FiveThirtyEight is reporting on a project generating consensus predictions from experts. The consensus prediction of total cases in the USA on Sunday April 5 is 386,500 (80% UI: 280,500-581,500). How does the ARIMA model forecast compare?
usa_total <- usa_by_state2 %>%
group_by(Date) %>%
summarize(confirmed_cases = sum(confirmed, na.rm = TRUE)) %>%
mutate(log10_cc = log10(confirmed_cases),
# match how autoplot is representing the x axis?
Time = as.numeric(Date),
n_obs = n(),
Training = Time < floor(n_obs*0.8) + min(Time))
training_data <- filter(usa_total, Training)
expert_consensus <- tibble(
Date = ymd("2020-04-05"),
fit = 386500,
lpl = 280500,
hpl = 581500
)
usat_ts <- zoo::zoo(pull(training_data, log10_cc), pull(training_data, Date))
usat_ts_fit <- auto.arima(usat_ts, seasonal = FALSE)
usat_forecast <- forecast(usat_ts_fit, h = 14) %>%
as_tibble() %>%
mutate(Date = pull(nyd_predicted, Date),
fit = 10^`Point Forecast`,
l80pl = 10^`Lo 80`,
h80pl = 10^`Hi 80`,
l95pl = 10^`Lo 95`,
h95pl = 10^`Hi 95`)
ggplot(data = usa_total) + scale_y_log10() +
geom_point(mapping = aes(x = Date, y = confirmed_cases))+
geom_line(data = usat_forecast,
mapping = aes(x = Date, y = fit), linetype = 2)+
geom_ribbon(data = usat_forecast,
mapping = aes(x = Date, ymin = l80pl, ymax = h80pl), alpha = 0.2) +
geom_ribbon(data = usat_forecast,
mapping = aes(x = Date, ymin = l95pl, ymax = h95pl), alpha = 0.2) +
geom_point(data = expert_consensus,
mapping = aes(x = Date, y = fit), color = "blue") +
geom_errorbar(data = expert_consensus,
mapping = aes(x = Date, ymin = lpl, ymax = hpl), size = 0.1, color = "blue") +
labs(y = "Cumulative confirmed cases",
title = paste0("Cumulative confirmed cases in USA"),
x = "Date",
subtitle = "Dashed line: ARIMA(1,1) forecast cases with (80%, 95%) prediction intervals. \nBlue point Expert Consensus (80% UI)",
caption = paste("Source data: https://coviddata.github.io/coviddata/ downloaded ",
format(file.mtime(savefilename), usetz = TRUE),
"\n Unofficial, not peer reviewed results.",
"\n Copyright Andrew Tyre 2020. Distributed with MIT License."))
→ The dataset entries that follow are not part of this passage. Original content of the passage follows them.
-- ==== Sys2Proof/Tests/Slice0.lean ====
section
/-! SUPPORT. Tests of the model, each of one step or one function, with expected results from the spec
(95_test_vectors.md and the examples of the rules), and the witnesses that the hypotheses of the claims
can be met. -/

namespace Sys2Proof.Tests

open Sys2Proof.Machine

/-! ### States and ticks to test with -/

/-- The core after reset, with its configuration registers written: slave 1, address 1, value 1. -/
def base : State :=
  { State.reset with slave := 0x01, regAddr := 0x0001, value := 0x0001, timeout := 20, silence := 4 }

/-- A latched request of function code `fc` for slave 1. -/
def request (fc : Byte) (addr value : Half) : Request := ⟨0x01, fc, addr, value, 1, 20, 4⟩

/-- AWAIT in the first attempt of that request, nothing received. -/
def awaiting (c : FunctionCode) (addr value : Half) : State :=
  { base with
    state := .await, attempts := 1, txIdx := 8, req := request c.code addr value
    txBuf := Buffer.ofList (frameEncode 0x01 (encodeRequest c addr value)) }

/-- `s` with the coming ticks. -/
def withInputs (ts : List TickInput) (s : State) : State := { s with inputs := ts }

/-- A tick with one host access and a silent transport. -/
def hostTick (off : Byte) (op : HostOp) : TickInput := ⟨false, [⟨32, off, op⟩], none, false, false⟩

/-- A tick in which nothing happens. -/
def quiet : TickInput := ⟨false, [], none, false, false⟩

/-- A tick in which the transport takes a byte. -/
def ready : TickInput := ⟨false, [], none, true, false⟩

/-- A tick in which a byte arrives. -/
def arrival (b : Byte) : TickInput := ⟨false, [], some b, false, false⟩

/-- What `f` reads in the next state, if there is one. -/
def after {α : Type} (f : State → α) (o : Host.Outcome State Fault Refusal) : Option α :=
  match o with
  | .next u => some (f u)
  | .fault _ => none
  | .refused _ => none

/-- The refusal, if there is one. -/
def refusal (o : Host.Outcome State Fault Refusal) : Option Refusal :=
  match o with
  | .refused r => some r
  | .next _ => none
  | .fault _ => none

theorem exists_of_after {p : State → Bool} {q : State → Prop} {o : Host.Outcome State Fault Refusal}
    (h : after p o = some true) (hq : ∀ u, p u = true → q u) : ∃ u, o = .next u ∧ q u := by
  cases o with
  | next u => exact ⟨u, rfl, hq u (by simpa [after] using h)⟩
  | fault r => cases h
  | refused r => cases h

/-! ### Well-formedness: an ill-formed term for each check (30_encoding.md R84, R86) -/

theorem test_wellFormed_coils_quantity : (Instr.reqReadCoils 0x0000 0x0002).wellFormed = false := by decide
theorem test_wellFormed_holding_quantity : (Instr.reqReadHolding 0x0000 0x0000).wellFormed = false := by
  decide
theorem test_wellFormed_coil_word : (Instr.reqWriteCoil 0x0007 0x00FF).wellFormed = false := by decide
theorem test_decode_refuses_quantity :
    decode .request [0x01, 0x00, 0x00, 0x00, 0x02] = .error .badQuantity ∧
    decode .request [0x03, 0x00, 0x00, 0x01, 0x00] = .error .badQuantity := ⟨rfl, rfl⟩
theorem test_decode_refuses_coil_word :
    decode .request [0x05, 0x00, 0x07, 0x00, 0xFF] = .error .badCoilWord := rfl

/-! ### Decoding: bytes written out from 30_encoding.md, one for every constructor -/

/-- R80, R81: the host commands; the low byte of the CMD word counts. -/
theorem test_decode_commands :
    decode .command [0x01, 0x00, 0x00, 0x00] = .ok .execRc ∧
    decode .command [0x03, 0xFF, 0x00, 0x00] = .ok .execRhr ∧
    decode .command [0x05, 0x00, 0xFF, 0x00] = .ok .execWsc ∧
    decode .command [0x06, 0x00, 0x00, 0xFF] = .ok .execWsr ∧
    decode .command [0x40, 0xFF, 0xFF, 0xFF] = .ok .crcInit ∧
    decode .command [0x41, 0x00, 0x00, 0x00] = .ok .crcFeed := ⟨rfl, rfl, rfl, rfl, rfl, rfl⟩

/-- R84 to R86; vectors P-E3, P-E2, P-E4, P-E5 and P-E8 of 95_test_vectors.md. -/
theorem test_decode_requests :
    decode .request [0x01, 0xFF, 0xFF, 0x00, 0x01] = .ok (.reqReadCoils 0xFFFF 0x0001) ∧
    decode .request [0x03, 0x00, 0x6B, 0x00, 0x01] = .ok (.reqReadHolding 0x006B 0x0001) ∧
    decode .request [0x05, 0x00, 0x07, 0xFF, 0x00] = .ok (.reqWriteCoil 0x0007 0xFF00) ∧
    decode .request [0x05, 0x00, 0x07, 0x00, 0x00] = .ok (.reqWriteCoil 0x0007 0x0000) ∧
    decode .request [0x06, 0x12, 0x34, 0xBE, 0xEF] = .ok (.reqWriteRegister 0x1234 0xBEEF) :=
  ⟨rfl, rfl, rfl, rfl, rfl⟩

/-- R88 to R90; vectors D6, D1, D11 and D13 of 95_test_vectors.md. -/
theorem test_decode_responses :
    decode .response [0x01, 0x01, 0xFF] = .ok (.rspReadCoils 0x01 0xFF) ∧
    decode .response [0x03, 0x02, 0x12, 0x34] = .ok (.rspReadHolding 0x02 0x1234) ∧
    decode .response [0x05, 0x00, 0x07, 0x00, 0x00] = .ok (.rspWriteCoil 0x0007 0x0000) ∧
    decode .response [0x06, 0x00, 0x01, 0x00, 0x02] = .ok (.rspWriteRegister 0x0001 0x0002) :=
  ⟨rfl, rfl, rfl, rfl⟩

/-- R91; vectors E24, D8, E25 and E26 of 95_test_vectors.md. -/
theorem test_decode_exceptions :
    decode .response [0x81, 0x01] = .ok (.excReadCoils 0x01) ∧
    decode .response [0x83, 0x02] = .ok (.excReadHolding 0x02) ∧
    decode .response [0x85, 0x03] = .ok (.excWriteCoil 0x03) ∧
    decode .response [0x86, 0x04] = .ok (.excWriteRegister 0x04) := ⟨rfl, rfl, rfl, rfl⟩

/-- R82 (vectors H2, H3) and R98: what is no instruction. -/
theorem test_decode_rejects :
    decode .command [0x00, 0x01, 0x00, 0x00] = .error .illegalCommand ∧
    decode .command [0x42, 0x00, 0x00, 0x00] = .error .illegalCommand ∧
    decode .command [0x81, 0x00, 0x00, 0x00] = .error .illegalCommand ∧
    decode .request [0x83, 0x00, 0x00, 0x00, 0x01] = .error .unknownFunction ∧
    decode .response [0x80, 0x02] = .error .unknownFunction ∧
    decode .response [0x83] = .error .wrongLength ∧
    decode .response [] = .error .wrongLength := ⟨rfl, rfl, rfl, rfl, rfl, rfl, rfl⟩

/-- The rows whose leading byte no earlier port claims, read from the table's 8-bit words. -/
theorem test_decode_table_words :
    decodeTableWord 8 0x01 = some .execRc ∧ decodeTableWord 8 0x03 = some .execRhr ∧
    decodeTableWord 8 0x05 = some .execWsc ∧ decodeTableWord 8 0x06 = some .execWsr ∧
    decodeTableWord 8 0x40 = some .crcInit ∧ decodeTableWord 8 0x41 = some .crcFeed ∧
    decodeTableWord 8 0x81 = some (.excReadCoils 0x00) ∧
    decodeTableWord 8 0x83 = some (.excReadHolding 0x00) ∧
    decodeTableWord 8 0x85 = some (.excWriteCoil 0x00) ∧
    decodeTableWord 8 0x86 = some (.excWriteRegister 0x00) ∧
    decodeTableWord 16 0x0283 = some (.excReadHolding 0x02) ∧
    decodeTableWord 8 0x02 = none := by decide

/-! ### CRC and frames (95_test_vectors.md C2 to C6, E1, E23, F2, F5, F6) -/

theorem test_crc_vectors :
    crc16 [0x00] = 0x40BF ∧ crc16 [0x01] = 0x807E ∧ crc16 [0xFF] = 0x00FF ∧ crc16 [0x80] = 0xE0BE := by
  decide +kernel

theorem test_crc_check_value :
    crc16 [0x31, 0x32, 0x33, 0x34, 0x35, 0x36, 0x37, 0x38, 0x39] = 0x4B37 := by decide +kernel

theorem test_frame_encode :
    frameEncode 0x01 [0x03, 0x00, 0x00, 0x00, 0x01] = [0x01, 0x03, 0x00, 0x00, 0x00, 0x01, 0x84, 0x0A] := by
  decide +kernel

theorem test_frame_decode :
    frameDecode [0x01, 0x83, 0x02, 0xC0, 0xF1] = .ok ⟨0x01, [0x83, 0x02]⟩ ∧
    frameDecode [0x01, 0x83, 0x02, 0xC0, 0xF0] = .error .checksumMismatch ∧
    frameDecode [0x01, 0x06, 0x00] = .error .tooShort ∧
    frameDecode [0x01, 0xFF, 0x40, 0x60] = .ok ⟨0x01, [0xFF]⟩ := by decide +kernel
So this looks like good news to me. The observed points over the past few days are drifting below the expected value, although they are not outside the 95% prediction interval yet. Whether my model or the expert consensus does better remains to be seen. The experts were surveyed March 30-31, so my model is using 1-2 less days of data than the experts used.